Note that in existing machine tools, the tank corresponding to coolant tank 5 is often shallow, but when such a machine tool is operated for 24 hours, the amount of coolant 11b that adheres to the work increases, so the coolant in the tank The liquid level L of 11b (see FIG. 13(b)) may drop in a short period of time. In this case, in the float suction 29 shown in FIG. 13(a), the scum suction pipe 7a comes into contact with the bottom surface of the tank as described above.

FIG. 14(a) is an external perspective view of a mechanism for adjusting the amount of scum flowing into the float suction in a scum collection device according to a second embodiment of the present invention, and FIGS. 14(b) to 14(d) are diagrams. 14(a) is an external perspective view of a suction cup, a float shutter, and a floating aid that constitute the float suction shown in FIG. 14(a). 14(e) and 14(f) are a cross-sectional view taken along the line JJ in FIG. 14(b) and a cross-sectional view taken along the line KK in FIG. 14(c), respectively. 15(a) is a sectional view taken along the line II in FIG. 14(a), and FIG. 15(b) is a sectional view taken along the line II in FIG. 14(a). It is a diagram showing a moved state. In addition, in FIGS. 15(a) and 15(b), the suction cup is shown in a larger size than in the case shown in FIG. 14(a), and the scum is shown in a larger size than in the case shown in FIG. 2(b). The state is shown schematically.

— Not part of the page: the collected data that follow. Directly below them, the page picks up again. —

-- ==== Sys2Proof/Config.lean ====
section
/-! DEFINITION. What the spec leaves open: constants with no body, so that nothing can be proved of their values.  A
free value is one of these applied to a counter of State (`free`), to the operands it depends on, or both. -/

namespace Sys2Proof

/-- A free 64-bit value. -/
opaque Config.freeWord : Nat → Word

/-- Byte `i` of a free line or block. -/
opaque Config.freeByte : Nat → Nat → Byte

/-- A free choice the module may take or not ("may" of R22). -/
opaque Config.freeBool : Nat → Bool

/-- A free number. -/
opaque Config.freeNat : Nat → Nat

/-- A word of the microcode ROM, whose contents the spec does not give (R175). -/
opaque Config.romWord : Nat → BitVec 128

/-- The forerunner routine a TZ-7400 instruction word is decoded to (R205): its micro-address. -/
opaque Config.forerunnerEntry : BitVec 32 → Nat

/-- SHAKE256 over bytes, giving `n` bytes (R533, R538). -/
opaque Config.shake256 : List Byte → Nat → List Byte

/-- The verification of a signature over bytes with a public key (R532). -/
opaque Config.verify : List Byte → List Byte → List Byte → Bool

/-- The signature of bytes with the private key a number names (R538, R539). -/
opaque Config.sign : Nat → List Byte → List Byte

/-- Bytes derived from the module's device secret for a purpose and an epoch (R535, R538). -/
opaque Config.derive : Nat → Nat → Nat → List Byte

/-- The Svafort anchor of OTP (R531). -/
opaque Config.svfAnchor : List Byte

/-- The device serial number of OTP (R531). -/
opaque Config.serial : BitVec 128

/-- The identity public key and Svafort's signature in its certificate (R538). -/
opaque Config.idKey : List Byte

/-- Svafort's signature in the certificate of the identity key. -/
opaque Config.idCert : List Byte

/-- The alias public key of a start, from IMAGE_DIGEST and the count of starts (R535, R538). -/
opaque Config.aliasKey : List Byte → Nat → List Byte

/-- The match the compressor would take at a position of the input so far, length and distance: R500 says which matches are
allowed, not which are chosen. -/
opaque Config.matchAt : List Byte → Nat → Nat × Nat

/-- The code lengths the compressor builds from symbol counts, of at most so many bits: R500 does not say how equal counts are
broken. -/
opaque Config.codeLens : List Nat → Nat → List Nat

/-- How the compressor writes a list of code lengths with the code-length symbols: symbols with their extra bits' values. -/
opaque Config.clTokens : List Nat → List (Nat × Nat)

/-- The link an NVMe controller sits on, 16 and above for none: what enumeration finds (R442). -/
opaque Config.ctrlrLink : Nat → Nat

/-- Bus, device and function of an NVMe controller within its port, and its MDTS (R453). -/
opaque Config.ctrlrInfo : Nat → BitVec 16 × Byte

/-- Whether an offset of a root port's part of the PCIe window lies in the bridge window that enumeration gave link `l` (R28, R446). -/
opaque Config.bridgeWindow (l : Nat) (off : Nat) : Bool

/-- A namespace as its controller identifies it: whether it can be used, block size and blocks (R442). -/
opaque Config.namespaceInfo : Nat → Nat → Bool × Nat × Nat

end Sys2Proof
end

Further, the constituent elements shown in FIGS. 6 to 8 are designated by the same reference numerals, and the description thereof will be omitted as appropriate.

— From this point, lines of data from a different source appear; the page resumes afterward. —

/-! ## Step 5: GPF -/

/-- GPF_PHASE1_RESPONSE (R364): phase 2 goes to the expander. -/
def execGpfPhase1Response (port : Fin 16) (s : State) : Out :=
  .next (
    let b : BitVec 16 := BitVec.ofNat 16 (2 ^ port.val)
    if s.pwr.phase ≠ .landing ∨ s.pwr.land.gpf1 &&& b = 0 then s
    else s.withLand (fun l => { l with gpf1 := l.gpf1 &&& ~~~ b, gpf2 := l.gpf2 ||| b }))

/-- GPF_PHASE2_RESPONSE (R364, R378): the port's Dirty Shutdown Count is recorded. -/
def execGpfPhase2Response (port : Fin 16) (dsc : BitVec 32) (s : State) : Out :=
  .next (
    let b : BitVec 16 := BitVec.ofNat 16 (2 ^ port.val)
    if s.pwr.phase ≠ .landing ∨ s.pwr.land.gpf2 &&& b = 0 then s
    else s.withLand (fun l => { l with gpf2 := l.gpf2 &&& ~~~ b, dsc := l.dsc.put port.val dsc 0 }))

/-! ## Step 7: the seal -/

/-- IDENTITY (R378): stepping, part, MODID, image slot. -/
def State.identity (s : State) : Word :=
  field 7 0 s.pwr.stepping.toNat ||| field 11 8 s.pwr.part.toNat ||| field 14 12 s.pwr.modid.val ||| field 15 15 (b2n s.pwr.imgB)

/-- IMAGE_DIGEST of the running image (R534), as the start that read it found it. -/
def State.imageDigest (s : State) : List Byte := s.live.digest

/-- Whether steps 2 to 6 of a landing are complete (R364). -/
def Landing.complete (l : Landing) : Bool :=
  l.quiesced && l.frozen && l.linesDone && l.recallClosed && l.gpfOn && decide (l.gpf1 = 0 ∧ l.gpf2 = 0)

/-- What the configuration copies keep of a sealed landing (R376, R378). -/
def State.sealCfg (s : State) (b : Bool) : Cfg :=
  let l := s.pwr.land
  { s.nv.cfg with
    landed := true, seq := s.nv.cfg.seq + 1, sealEpoch := s.nv.otp.epoch, cause := l.cause.toNat, slot := b,
    landingUs := (s.live.time - l.tbTrigger).toNat / 1000 % 2 ^ 32, strays := l.strays.length, late := l.late,
    tbMark := some s.live.time,
    dsc := l.dsc.foldl (fun d e => d.put e.1 (some e.2) none) s.nv.cfg.dsc }

/-- A register of the LAND block as a start recomputes it (R395, R398 to R400): the last sealed landing, the strays. -/
def State.landComputed (s : State) (o : Nat) : Word :=
  let c := s.nv.cfg
  let r := s.reg (offLand + o)
  if o = 0 then
    field 2 0 c.cause ||| field 3 3 (b2n c.slot) ||| field 7 4 s.pwr.cold ||| field 8 8 (b2n c.late) ||| (r &&& msk 9 9)
  else if o = 0x18 then field 31 0 c.landingUs ||| (r &&& msk 63 32)
  else if o = 0x20 then c.seq
  else if o = 0x28 then field 31 0 c.strays ||| field 63 32 s.pwr.replayed
  else if o = 0x30 then field 31 0 s.nv.carried.length ||| (r &&& msk 47 32)
  else r

/-- A register of the LAND block as it reads: from the seal to the next start it keeps its value (R395, R399). -/
def State.landRead (s : State) (o : Nat) : Word :=
  if s.pwr.phase = .landed then s.reg (offLand + o) else s.landComputed o

/-- The LAND block keeps the values it has at a seal. -/
def State.keepLand (s : State) : State :=
  [0, 0x18, 0x20, 0x28, 0x30].foldl (fun s o => s.setReg (offLand + o) (s.landComputed o)) s

/-- The landing is sealed (R364 step 7, R370, R378): LANDED rises and the main domain stops. -/
def State.sealLanding (s : State) : State :=
  let l := s.pwr.land
  let b := s.landSlot
  let s := { s with live := { s.live with landings := s.live.landings + 1 } }
  let sl : Slot := {
    st := .sealed, seq := s.nv.cfg.seq + 1, cause := field 2 0 l.cause.toNat ||| field 9 8 l.first,
    tbTrigger := l.tbTrigger, tbFrozen := l.tbFrozen, tbSeal := s.live.time, digest := s.imageDigest,
    epoch := s.nv.otp.epoch, ident := s.identity,
    deck := field 7 0 (l.members.toNat ||| 2 ^ s.pwr.modid.val) ||| field 15 8 l.answered.toNat ||| field 23 16 l.left.toNat,
    dsc := l.dsc, pwrgoodLow := false, strays := l.strays, abandoned := l.abandoned, image := some s.live }
  let cfg := s.sealCfg b
  let s := s.keepLand.writeSlot b 0 0x180000000 sl
  let s := s.withCfg (fun _ => cfg)
  let s := { s with std := { s.std with landed := true },
                    pwr := { s.pwr with phase := .landed, lpsOn := false, unbroken := true } }.assertPerst
  s.setPower (if l.cause.getLsbD 1 then 4 else 2)

/-- A landing whose stack failed ends unsealed, in HOLD (R374). -/
def State.endUnsealed (s : State) : State :=
  { s with pwr := { s.pwr with phase := .unsealed, lpsOn := false, stackHold := true } }.setPower 4

end Sys2Proof.Machine
end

In the scum collection device of this embodiment, in the scum collection device 1 described in Embodiment 1, the scum inflow amount adjustment mechanism in the float suction 6 is replaced by a suction cup 38, a float shutter, and a suction cup 38 instead of the suction cup 21, shutter ring 22, and O-ring 28. 39 and a floating aid 40.
As shown in FIGS. 14(a), 14(b), and 14(e), the suction cup 38 is made of a cylindrical body with a suction port 6a provided on the bottom surface 38a, and the suction cup 38 is made of a cylindrical body with a suction port 6a provided on the bottom surface 38a. Four notches 38c having a depth and a desired width in the circumferential direction are provided at approximately equal intervals in the circumferential direction. Further, inside the suction cup 38, a large diameter portion 38d is provided on the end surface 38b side, and a small diameter portion 38e is provided on the bottom surface 38a side. The suction cup 38 has a constant inner diameter at the large diameter portion 38d, but is formed so that the inner diameter once becomes small at the end of the large diameter portion 38d, and then gradually becomes smaller toward the small diameter portion 38e. .

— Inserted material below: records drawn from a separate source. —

/-- Whether some section of a list overlaps a later one. -/
def anyOverlap : List Section → Bool
  | [] => false
  | x :: r => r.any (fun y => secOverlaps x y) || anyOverlap r

/-- Whether a header passes R585, a major-4 image R602. -/
def headerOk (i : Image) : Bool :=
  decide (i.magic = 0x4D535247 ∧ (i.major = 5 ∨ i.major = 4) ∧ (i.device = 0x9600 ∨ (i.major = 4 ∧ i.device = 0x7400))) &&
  decide (4096 ≤ i.imageBytes.toNat ∧ i.imageBytes.toNat ≤ 0x08000000) &&
  decide (1 ≤ i.sections.length ∧ i.sections.length ≤ 11) && i.zeroFields &&
  i.sections.all (fun x => decide (x.offset % 4096 = 0 ∧ 0x1000 ≤ x.offset ∧ x.offset + x.bytes ≤ i.imageBytes.toNat)) &&
  !anyOverlap i.sections &&
  i.sections.all (fun x => decide (1 ≤ x.dirType.toNat ∧ x.dirType.toNat ≤ 11)) &&
  decide (i.sections.map Section.dirType).Nodup &&
  i.sections.any (fun x => decide (x.dirType = 1)) &&
  !(decide (i.major = 4) && i.sections.any (fun x => decide (x.dirType = 8 ∨ x.dirType = 11)))

/-- The outcome for a slot before its keelcode is loaded: RESULT and SECTION of R614. -/
def slotCheck (otp : Otp) (i : Option Image) : Nat × Nat :=
  match i with
  | none => (7, 0)
  | some i =>
    if ¬ headerOk i then (2, 0)
    else match i.sections.find? (fun x => decide (sectionResult otp i.major.toNat x ≠ 0)) with
      | some x => (sectionResult otp i.major.toNat x, x.dirType.toNat)
      | none => (0, 0)

/-- The section of a type. -/
def sectionOf (i : Image) (t : Nat) : Option Section := i.sections.find? (fun x => decide (x.type.toNat = t))

/-- The eleven measurements in the order of R533's rows, 64 zero bytes for an absent section (R588). -/
def measurementsOf (i : Image) : List (List Byte) :=
  (List.range 11).map (fun k => match sectionOf i (k + 1) with
    | some x => secMeasurement x
    | none => List.replicate 64 0)

/-- IMAGE_DIGEST (R534, R588). -/
def imageDigestOf (i : Image) : List Byte := digest64 (measurementsOf i).flatten

/-! ## Records -/

/-- A record of a section body (R589). -/
structure Rec where
  tag : Nat
  idx : Nat
  val : List Byte
deriving DecidableEq, Repr

/-- What the reading of a body meets: a record, or a record header that ends it (R590). -/
inductive Item where
  | one (r : Rec)
  | bad (tag idx : Nat)
deriving DecidableEq, Repr

/-- The records of a body in order (R589, R590). -/
def records : Nat → List Byte → List Item
  | 0, _ => []
  | _, [] => []
  | n + 1, l =>
    if l.length < 8 then [.bad 0 0]
    else
      let h := leNat (l.take 8)
      let len := h / 2 ^ 32 % 2 ^ 16
      if h / 2 ^ 48 ≠ 0 ∨ len % 8 ≠ 0 ∨ l.length < 8 + len then [.bad (h % 2 ^ 16) (h / 2 ^ 16 % 2 ^ 16)]
      else .one ⟨h % 2 ^ 16, h / 2 ^ 16 % 2 ^ 16, (l.drop 8).take len⟩ :: records n (l.drop (8 + len))

/-- An entry of the configuration report (R604). -/
abbrev Entry := Word × Word × Word

/-- The entry of a section, kind, tag, index, with GIVEN and USED. -/
def entry (sec kind tag idx given used : Nat) : Entry :=
  (field 3 0 sec ||| field 7 4 kind ||| field 23 8 tag ||| field 39 24 idx, BitVec.ofNat 64 given, BitVec.ofNat 64 used)

/-! ## Fields -/

/-- What the clamps depend on: LP_COUNT, whether the image is a major-4 image, RTU_DEVID_0, whether ports are admitted yet and
DATA_GIB of each admitted one, whether a ring lies in mapped memory (R626). -/
structure PlanCtx where
  lps : Nat
  four : Bool
  devId : Nat
  admitted : Bool
  gib : Nat → Option Nat
  ringOk : Nat → Nat → Bool

/-- A field of a plan (R593 to R601): tag, elements (0: a scalar), bytes, whether a major-4 section may carry it, default, the
elements that exist, those a record of which is dropped, and the clamp, which sees every value given. -/
structure Fld where
  tag : Nat
  cnt : Nat
  size : Nat
  four : Bool
  dflt : Nat → Nat
  exist : Nat → Bool
  bad : Nat → Nat → Bool
  clamp : Map Nat → Nat → Nat → Nat

/-- A field of eight bytes. -/
def fld (tag cnt : Nat) (four : Bool) (d : Nat) (f : Nat → Nat) : Fld :=
  ⟨tag, cnt, 8, four, fun _ => d, fun _ => true, fun _ _ => false, fun _ _ v => f v⟩

/-- A value outside a range goes to the nearer bound (R591). -/
def clampTo (lo hi v : Nat) : Nat := if v < lo then lo else min v hi

/-- A value with bits `hi`:`lo` replaced. -/
def natBits (v hi lo x : Nat) : Nat :=
  v - (v / 2 ^ lo % 2 ^ (hi + 1 - lo)) * 2 ^ lo + (x % 2 ^ (hi + 1 - lo)) * 2 ^ lo

/-- FC_SRC_CFG as it is stored (R555, R579). -/
def clampSrcCfg (n v : Nat) : Nat :=
  match fcClassOf n with
  | none => 0
  | some (c, k) =>
    let r := v % 8
    let r := if k.allowed.contains r then r else k.dflt
    let t := v / 2 ^ 8 % 2 ^ 8
    let t := if c = 1 ∨ c = 3 ∨ c = 25 then 1 else max t 1
    r + t * 2 ^ 8 + clampTo 1 86400000 (v / 2 ^ 16 % 2 ^ 27) * 2 ^ 16

/-- FC_CLASS as the policy gives it: QUIET_MS and MAX_READMIT (R578). -/
def clampFcClass (v : Nat) : Nat := clampTo 1 60000 (v % 2 ^ 16) + v / 2 ^ 16 % 2 ^ 8 * 2 ^ 16

/-- FC_HOLD as it is stored (R575). -/
def clampFcHold (v : Nat) : Nat :=
  clampTo 1 60000 (v % 2 ^ 16) + max 1 (v / 2 ^ 16 % 2 ^ 8) * 2 ^ 16 + min (v / 2 ^ 24 % 2 ^ 14) 8760 * 2 ^ 24

/-- FLX_PORT_CTL as the Florix plan gives it (R490, R598). -/
def clampFlxPort (v : Nat) : Nat :=
  let v := natBits v 31 19 0
  let v := if v / 2 % 4 = 3 then natBits v 2 1 0 else v
  let vid := v / 16 % 4096
  let v := if v / 8 % 2 = 1 ∧ (vid = 0 ∨ vid = 0xFFF) then natBits v 3 3 0 else v
  let v := if v / 2 ^ 32 % 2 ^ 16 < 0x600 then natBits v 47 32 0x88B5 else v
  if v / 2 ^ 48 % 2 ^ 16 = 0 then natBits v 63 48 0x5AF0 else v

/-- A link's MAC address: zero and multicast addresses become 0 (R598).  PRESUMED (log 21): the first octet is bits 47:40. -/
def clampMac (v : Nat) : Nat := let v := v % 2 ^ 48; if v / 2 ^ 40 % 2 = 1 then 0 else v

/-- FLX_XTAB (R492, R598). -/
def clampXtab (v : Nat) : Nat :=
  let b := v / 2 ^ 18 % 2 ^ 34 * 2 ^ 18
  if v / 2 % 2 ^ 17 ≠ 0 then b else b + v % 2

/-- The highest event code of a counter's kind (R616, R619). -/
def tallyCodes (i : Nat) : Nat :=
  if i < 512 then 0x0F else if i < 704 then 7 else if i < 784 then 6 else 5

As shown in FIGS. 14(c) and 14(f), the float shutter 39 is made of a cylindrical body with a constant outer diameter, and has an inclined portion inside thereof so that the inner diameter gradually decreases from the end surface 39a to a desired depth. 39c is provided, and a large diameter portion 39d is provided between the terminal end of the inclined portion 39c and the end face 39b where the inner diameter is the smallest. Note that the large diameter portion 39d is formed so that its inner diameter is larger than the inner diameter of the terminal end of the inclined portion 39c.
As shown in FIG. 14(d), the floating aid 40 has a cylindrical shape with an outer diameter smaller than the inner diameter of the large diameter part 39d of the float shutter 39 and larger than the inner diameter of the terminal end of the inclined part 39c, and It is formed of a member having a smaller specific gravity than 11b. That is, the floating aid material 40 can be installed inside the large diameter portion 39d of the float shutter 39, and when the floating aid material 40 is inserted into the float shutter 39 from the end surface 39b side, the end surface 40a becomes the terminal end of the inclined portion 39c. (See FIG. 15(a) or FIG. 15(b)).

In the scum collection device having the above structure, when the coolant 11b flows into the suction cup 38 and accumulates therein, buoyancy is generated in the floating aid 40, so the float shutter 39 moves upward inside the suction cup 38 together with the floating aid 40. . At this time, since the amount of movement of the float shutter 39 is determined by the magnitude of the buoyant force generated in the floating aid 40, the amount of movement is influenced by the amount of coolant 11b accumulated in the suction cup 38. That is, in the scum collection device having the above structure, the length by which the end surface 39a of the float shutter 39 projects above the notch 38c of the suction cup 38 changes depending on the amount of coolant 11b accumulated in the suction cup 38. .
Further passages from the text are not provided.